Elle m'a dit qu'un bon révolutionnaire était un révolutionnaire raté. Je me suis senti soulagé, au fond. Emilie pense que le monde ne changera pas, et qu'il n'est pas utile qu'il change. Qu'il y a de la place pour de mauvais révolutionnaires comme moi, des indifférents, des nihilistes. Et si rien n'est remis en question, ça à si peu d'importance. Nous sommes la profondeur, le relief et le romantisme moribond de ce siècle terne. Nous ne sommes l'espoir de personne, mais chacun est rassuré de nous connaitre.
Je n'ai pas pris les armes à Oaxaca. Je suis une banshee de la révolution.
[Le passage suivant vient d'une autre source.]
-- ==== Sys2Proof/Word.lean ====
section
/-! DEFINITION. The machine's word types: the plainest names of the widths the spec gives
(00_scope.md R11, R12), the sparse table type and the byte-memory type of the state. -/

namespace Sys2Proof

/-- A byte of any store. -/
abbrev Byte := BitVec 8
/-- A 32-bit register or field. -/
abbrev W32 := BitVec 32
/-- A 64-bit register, address or value (00_scope.md R11). -/
abbrev W64 := BitVec 64
/-- A 512-bit vector register of a sort (03_sort.md R90). -/
abbrev W512 := BitVec 512

/-- A sparse family of like things by number (entries, slots, queues): pairs in strictly rising
key order.  An absent key means that the thing does not exist or has its rest value. -/
abbrev Tab (α : Type) := List (Nat × α)

/-- Bytes of a store by address, addresses strictly rising, no entry that holds 0: an unlisted
address reads as 0. -/
abbrev Mem := List (Nat × BitVec 8)

end Sys2Proof
end

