-- ==== Sys2Proof/Syntax.lean ====
section
/-! DEFINITION. The commands of the block: operand types and the one inductive `Instr`. -/

namespace Sys2Proof

/-- A core of a galley: the sort of a sliver, or the compositor pair (none). -/
structure CoreId where
  galley : Nat
  sliver : Option Nat
  deriving DecidableEq, Repr

abbrev Reg := BitVec 5

inductive AluOp | add | sub | and | or | xor | shl | shr | sar
  deriving DecidableEq, Repr
inductive MulOp | mul | mulhu | mulhs
  deriving DecidableEq, Repr
inductive DivOp | divu | remu | divs | rems
  deriving DecidableEq, Repr
inductive CmpOp | slt | sltu | min | max | minu | maxu
  deriving DecidableEq, Repr
inductive CountOp | popc | clz
  deriving DecidableEq, Repr
inductive ImmOp | addi | andi | ori | xori | shli | shri | sari | slti
  deriving DecidableEq, Repr
inductive BrOp | beq | bne | blt | bge | bltu | bgeu
  deriving DecidableEq, Repr
inductive LoadOp | lb | lh | lw | ld | lbu | lhu | lwu
  deriving DecidableEq, Repr
inductive StoreOp | sb | sh | sw | sd
  deriving DecidableEq, Repr
inductive VFpOp | vadd | vsub | vmul | vdiv
  deriving DecidableEq, Repr
inductive VMinMax | vmin | vmax
  deriving DecidableEq, Repr
inductive VSignOp | vabs | vneg
  deriving DecidableEq, Repr
inductive VCmpOp | vcmpeq | vcmplt | vcmple | vcmpne
  deriving DecidableEq, Repr
inductive VIntOp | viadd | visub | vimul
  deriving DecidableEq, Repr
inductive VLogicOp | vand | vor | vxor
  deriving DecidableEq, Repr
inductive VShiftOp | vshl | vshr | vsar
  deriving DecidableEq, Repr
inductive VIMinMax | vimin | vimax
  deriving DecidableEq, Repr

/-- Where the results of a lookup entry go: a sliver's ticket with its list generation (R215), or a
remote gather in execution (13_network.md R456). -/
inductive LkSrc
  | sliver (galley sliver ticket gen : Nat)
  | gather (id : Nat)
  deriving DecidableEq, Repr

/-- Who sends a management message: an open session, or the host mailbox (16_dictionary.md R567). -/
inductive Requester
  | session (n : Nat)
  | mailbox
  deriving DecidableEq, Repr

/-- Rails with a supply monitor (17_boundary.md Table 17-8). -/
inductive Rail
  | sort (f : Nat)
  | fab
  | memc
  | aon
  deriving DecidableEq, Repr

/-- How the flash device ends an operation of the flash port (17_boundary.md Table 17-19). -/
inductive FlashEnd
  | good
  | device
  | mismatch
  deriving DecidableEq, Repr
Emilie pense que la vie est un jeu, et que je tiens mon rôle à la perfection. Je mets tout en oeuvre pour ne pas la séduire, je la heurte à mes élans de glace, elle trouve cela juste. Nous créons des espaces autonomes, parfois de la taille d'un verre, parfois vaste comme un hangar. J'use à grand train ma culture de contrebande. Je me déploie entre Maïakovsky et Lautréamont, entre Edgar Poe et Wilhelm Reich. J'y glisse le faisceau de mes propres angoisses.
Ivre dans le moelleux d'un trône-fauteuil éventré, je parle d'invasions, je résume des siècles de terreur, je les mâche jusqu'à ce qu'ils se réduisent à quelques mots. "C'était terrible". Je claque des dents, espérant mordre un mot, ne trouvant que la viande de ma propre langue, couverte de braise encore. Emilie dit que j'ai noirci, ce qui ne l'inquiète pas. Nous avons mangé en silence. Elle s'est mise à chanter, jusqu'à l'épuisement.
J'ai rappelé à moi le gras du discours, son épaisseur, j'ai tissé des silences compréhensifs. Emilie ne dit plus rien, et j'écoute avec la même attention.